First, the screen includes the status of the payment, the total value of that shopping cart, and the receipt ID for the cart. Receipt IDs are generated very early on in the process, so even unsubmitted carts will have a receipt ID assigned already.

Carts that have been created but not submitted for payment will be labeled as “Active Cart” in the list. These will usually linger until they’re completed; My Tickets doesn’t currently automatically clear out old data. However, all active carts also have the “draft” post status, so you can view a list of all active carts by viewing the draft payments.

Display of payments screen.

Payments can have one of four statuses: Completed, for payments that are paid and processed; Pending, for payments still awaiting payment, Failed for any payments where the payment was attempted, but failed, and Refunded, if you’ve refunded the payment.

You can filter the screen to show only payments with one of these statuses, for easier navigation. If you have a large volume of pending payments to mark as completed, you can do that as a bulk action.

Mass Email purchasers

It’s sometimes necessary to send an email to everybody who’s purchased a ticket for a particular event. Maybe it’s because there’s a last minute venue change, a cancellation, or a time change – whatever the reason, it’s valuable to be able to send a quick message to everybody coming to an event.

Send Mass Email form

For the most reliable delivery, you should generally use a mailing service like MailChimp or My Emma, but My Tickets will do the job for reasonable numbers of purchasers.

The interface for mass emailing purchasers can be found on the Reports screen in your WordPress dashboard. By default, the message will be sent in HTML format, so you can use HTML in your message.

My Tickets doesn’t provide a direct mechanism to add a header or footer to your message, but it does provide a filter (mt_modify_email_body) that you can use to mass modify all email messages sent by My Tickets. This filter is applied to all email messages sent in any context by My Tickets, so you should take that into consideration when you write filters for these messages.
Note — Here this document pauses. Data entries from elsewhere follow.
/-! ### Every step -/

/-- Every effect of an event only sends frames of a legal length. The prologue changes neither `lastTx` nor `edc` nor the
messages, so a rule's frames are those of the state before it. -/
theorem Effect.sendsLegalFrames {s t : State} {e : Event} (he : Effect s e t) (h : Sound s)
    (hl : LastTxIsTheBlockInFlight s) : SendsLegalFrames s t := by
  have hifs : s.st ≠ .closed → s.ifs.toNat ≤ 254 := fun hc => (h.session hc).ifs_range.2
  have hlast : awaitsReply s = true → LegalLength s.edc s.lastTx := fun ha =>
    legalLength_lastTx h hl (busy_of_awaitsReply ha)
  cases he with
  | hostViolation | transportViolation | ignored => exact sendsLegalFrames_of_silence rfl
  | turnedAway | opened | closed | aborted => exact sendsLegalFrames_of_result rfl
  | exchangeStarted apdu _ hst => exact sendsLegalFrames_startExchange (hifs (by simp [hst])) apdu
  | resyncStarted => exact sendsLegalFrames_resyncStarted _ _
  | cancelled => exact sendsLegalFrames_hostCancel s
  | recovered _ cause _ ha => exact sendsLegalFrames_recoverable (s := rxPrologue s) (hlast ha) cause
  | acknowledged _ _ _ _ hst => exact sendsLegalFrames_ackAdvance (s := rxPrologue s) (hifs (by simp [hst]))
  | firstAccepted _ _ m inf => exact sendsLegalFrames_accept m inf _
  | nextAccepted _ _ m inf => exact sendsLegalFrames_accept m inf _
  | resent _ _ ha => exact sendsLegalFrames_of_frame (hlast ha) rfl
  | waitGranted | ifsAdopted => exact sendsLegalFrames_of_frame (legalLength_encodeSResp _ _ _ _ le_rfl) rfl
  | cardAborted => exact sendsLegalFrames_cardAbort _
  | resynced => exact sendsLegalFrames_resyncDone _
  | attemptFailed _ _ ha => exact sendsLegalFrames_resyncAttemptFailed (s := rxPrologue s) (hlast ha)

/-- Settles O54: a step that waits sends nothing, and every effect of an event sends frames of a legal length. -/
theorem emittedFramesHaveLegalLength : Obligations.EmittedFramesHaveLegalLength := by
  intro s t h hl hstep
  obtain ⟨-, ⟨-, rfl⟩ | ⟨e, rest, -, heffect⟩⟩ := step_effect hstep
  · exact sendsLegalFrames_of_silence rfl
  · exact heffect.sendsLegalFrames (h.take rest) hl

end Sys2Proof.Machine
end

section
/-! Single-byte error detection (`40_checksum.md` R133, R134, R140). Both checksums run an accumulator over the bytes. Its update
can be undone: given the byte it is injective in the accumulator, and given the accumulator it is injective in the byte. A
changed byte therefore changes the accumulator, and no byte after it changes it back. -/

namespace Sys2Proof.Machine

/-! ### Accumulators that lose nothing -/

/-- A run over a suffix keeps unequal accumulators unequal. -/
theorem foldl_injective {α β : Type} {f : α → β → α} (hacc : ∀ b, Function.Injective (f · b)) (l : List β) :
    Function.Injective (l.foldl f ·) := by
  induction l with
  | nil => exact Function.injective_id
  | cons b l ih => exact ih.comp (hacc b)

theorem foldl_set_ne {α β : Type} {f : α → β → α} (hacc : ∀ b, Function.Injective (f · b))
    (hbyte : ∀ a, Function.Injective (f a)) {l : List β} {k : Nat} {x : β} (hk : k < l.length) (hx : l[k] ≠ x) (a : α) :
    (l.set k x).foldl f a ≠ l.foldl f a := by
  induction l generalizing k a with
  | nil => exact absurd hk (Nat.not_lt_zero k)
  | cons b l ih =>
    cases k with
    | zero => exact (foldl_injective hacc l).ne ((hbyte a).ne (Ne.symm hx))
    | succ k => exact ih (Nat.lt_of_succ_lt_succ hk) hx (f a b)

/-! ### The two checksums -/

/-- The bit shifted out can be read off the result: of `v >>> 1` and `0x8408`, only the constant has bit 15. -/
theorem crcShift_getLsbD_15 (v : BitVec 16) : (crcShift v).getLsbD 15 = v.getLsbD 0 := by
  unfold crcShift
  split
  next h => simpa [BitVec.getLsbD_ushiftRight] using h.symm
  next h => simpa [BitVec.getLsbD_ushiftRight] using h

theorem crcShift_injective : Function.Injective crcShift := by
  intro v w h
  have hlow : v.getLsbD 0 = w.getLsbD 0 := by rw [← crcShift_getLsbD_15, h, crcShift_getLsbD_15]
  have hhigh : v >>> 1 = w >>> 1 := by
    unfold crcShift at h
    rw [hlow] at h
    split at h
    · exact (BitVec.xor_left_inj _).mp h
    · exact h
  apply BitVec.eq_of_getLsbD_eq
  intro i _
  cases i with
  | zero => exact hlow
  | succ i => simpa [BitVec.getLsbD_ushiftRight, Nat.add_comm] using congrArg (·.getLsbD i) hhigh

theorem crcByte_eq_iterate (v : BitVec 16) (b : Byte) : crcByte v b = crcShift^[8] (v ^^^ b.setWidth 16) := rfl

theorem crcByte_injective_acc (b : Byte) : Function.Injective (crcByte · b) := by
  intro v w h
  simp only [crcByte_eq_iterate] at h
  exact (BitVec.xor_left_inj _).mp (crcShift_injective.iterate 8 h)

theorem byte_setWidth_injective : Function.Injective (BitVec.setWidth 16 : Byte → BitVec 16) := by
  intro b c h
  simpa using congrArg (BitVec.setWidth 8) h

theorem crcByte_injective_byte (v : BitVec 16) : Function.Injective (crcByte v) := by
  intro b c h
  simp only [crcByte_eq_iterate] at h
  exact byte_setWidth_injective ((BitVec.xor_right_inj v).mp (crcShift_injective.iterate 8 h))

theorem crcBytes_injective : Function.Injective crcBytes := by
  intro v w h
  have hjoin (u : BitVec 16) : u.extractLsb' 8 8 ++ u.extractLsb' 0 8 = u :=
    (BitVec.extractLsb'_append_extractLsb'_eq_extractLsb' rfl).trans BitVec.extractLsb'_eq_self
  simp only [crcBytes, List.cons.injEq, and_true] at h
  obtain ⟨hmost, hleast⟩ := h
  rw [← hjoin v, ← hjoin w, hmost, hleast]

/-- A byte changed before the checksum changes the checksum (R140). -/
theorem checksum_set_ne (mode : Edc) {s : ByteString} {k : Nat} {x : Byte} (hk : k < s.length) (hx : s[k] ≠ x) :
    checksum .standard mode (s.set k x) ≠ checksum .standard mode s := by
  cases mode with
  | lrc =>
    have hlrc : lrc (s.set k x) ≠ lrc s :=
      foldl_set_ne (fun b _ _ => (BitVec.xor_left_inj b).mp) (fun a _ _ => (BitVec.xor_right_inj a).mp) hk hx 0x00
    exact fun h => hlrc (List.singleton_injective h)
  | crc => exact crcBytes_injective.ne (foldl_set_ne crcByte_injective_acc crcByte_injective_byte hk hx _)

/-! ### Frames -/

/-- A changed byte of the body no longer meets the checksum, and a changed checksum no longer meets the body (R137, R140). -/
theorem verify_set {mode : Edc} {f : ByteString} {k : Nat} {x : Byte} (hf : verify .standard mode f = true)
    (hk : k < f.length) (hx : f[k] ≠ x) : verify .standard mode (f.set k x) = false := by
  simp only [verify, beq_iff_eq, beq_eq_false_iff_ne, List.length_set] at hf ⊢
  generalize f.length - edcLen mode = n at hf ⊢
  by_cases hbody : k < n
  · rw [List.take_set, List.drop_set_of_lt hbody, ← hf]
    exact checksum_set_ne mode (by simpa using ⟨hbody, hk⟩) (by simpa using hx)
  · rw [List.take_set_of_le (by omega), hf]
    intro hdrop
    exact hx (by simpa [Nat.add_sub_cancel' (Nat.le_of_not_lt hbody), hk] using congrArg (·[k - n]?) hdrop)

theorem decodeFrame_eq_checksumLength {fn : CrcFn} {mode : Edc} {f : ByteString} (hmin : 3 + edcLen mode ≤ f.length)
    (hlen : f.length ≠ 3 + (f.getD 2 0).toNat + edcLen mode) : decodeFrame fn mode f = .checksumLength := by
  rw [decodeFrame, if_neg (by omega), if_pos hlen]

theorem decodeFrame_eq_checksumEdc {fn : CrcFn} {mode : Edc} {f : ByteString}
    (hlen : f.length = 3 + (f.getD 2 0).toNat + edcLen mode) (hv : verify fn mode f = false) :
    decodeFrame fn mode f = .checksumEdc := by
  rw [decodeFrame, if_neg (by omega), if_neg (by simpa using hlen), if_pos hv]

/-- Settles O15: with another LEN the frame no longer has the length that LEN says, and with any other byte changed it has that
length still but fails the checksum. -/
theorem singleByteChangeIsAChecksumError : Obligations.SingleByteChangeIsAChecksumError := by
  intro mode f b k x hf hk hx
  obtain ⟨hlen, hv, -⟩ := decodeFrame_eq_ok hf
  split
  next hk2 =>
    subst hk2
    have hne : (f.getD 2 0).toNat ≠ x.toNat := fun h => hx (BitVec.eq_of_toNat_eq h)
    refine decodeFrame_eq_checksumLength (by rw [List.length_set]; omega) ?_
    rw [List.length_set, List.getD_eq_getElem _ _ (by simpa using hk), List.getElem_set_self]
    omega
  next hk2 =>
    rw [List.getD_eq_getElem _ _ hk] at hx
    refine decodeFrame_eq_checksumEdc ?_ (verify_set hv hk hx)
    rw [List.length_set, hlen]
    simp [hk2]

end Sys2Proof.Machine
end

section
/-! What the frame decoder answers (`41_codec.md` R151 to R157, R166): the error of the first test that fails, and otherwise the
block that the PCB names. A mask of `classify` tests the top bits of the PCB, so it is a bound on its value; a field is a part
of its binary digits. -/

namespace Sys2Proof.Machine

/-! ### The tests of the decoder -/

theorem verify_eq_true_iff {fn : CrcFn} {mode : Edc} {f : ByteString} :
    verify fn mode f = true ↔ checksum fn mode (f.take (f.length - edcLen mode)) = f.drop (f.length - edcLen mode) := by
  rw [verify, beq_iff_eq]

theorem decodeFrame_eq_framingShort {fn : CrcFn} {mode : Edc} {f : ByteString} (h : f.length < 3 + edcLen mode) :
    decodeFrame fn mode f = .framingShort := by
  rw [decodeFrame, if_pos h]

/-- A frame that passes the three tests is classified (R154); `decodeFrame_eq_ok` is the converse. -/
theorem decodeFrame_of_verify {fn : CrcFn} {mode : Edc} {f : ByteString}
    (hlen : f.length = 3 + (f.getD 2 0).toNat + edcLen mode) (hv : verify fn mode f = true) :
    decodeFrame fn mode f = .ok (classify (f.getD 1 0) ((f.drop 3).take (f.getD 2 0).toNat)) := by
  rw [decodeFrame, if_neg (by omega), if_neg (by simpa using hlen), if_neg (by simp [hv])]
The filter does receive one argument other than the message body, which is a variable indicating whether the message is sent to an admin or a purchaser.


My Tickets offers a variety of basic reports. You can generate reports of sales by date, retrieving all sales occurring between the two selected dates or reports of sales by event, retrieving all sales on that event.

Forms to select available reports.

Additionally, you can generate a list of tickets sold for an event. This is different from the list of purchases, in that it will list all of the ticket IDs that are valid for a given event, with the name of the purchaser, purchase ID, and ticket price. In the HTML view, it will provide a link to edit the associated purchase record, as well.

By default, when you enter the reporting page, it’ll show you a list of all sales within the last 7 days. If you’re running a high volume ticketing site, where this is too long of a list for comfort, you can use the filter ‘mt_default_report_start_date’ to pass a custom string formatted date argument and change the amount of data shown.

You can either view reports as HTML on your screen or export them as CSV formatted files. The two reports are fundamentally identical, except that the CSV formatted export splits the purchaser’s name into separate first and last name fields, for easier sorting.

The payment report includes first name, last name, ticket type purchased (e.g., Adult, Child, etc.), the number of tickets purchased, the price per ticket, the total amount paid for those tickets, the current payment status, the purchase date, and the purchase time.

For any purchaser who purchased more than one type of ticket – for example, a purchaser who bought tickets for two adults and one child, their name will appear on the list twice, once for each type of ticket purchased.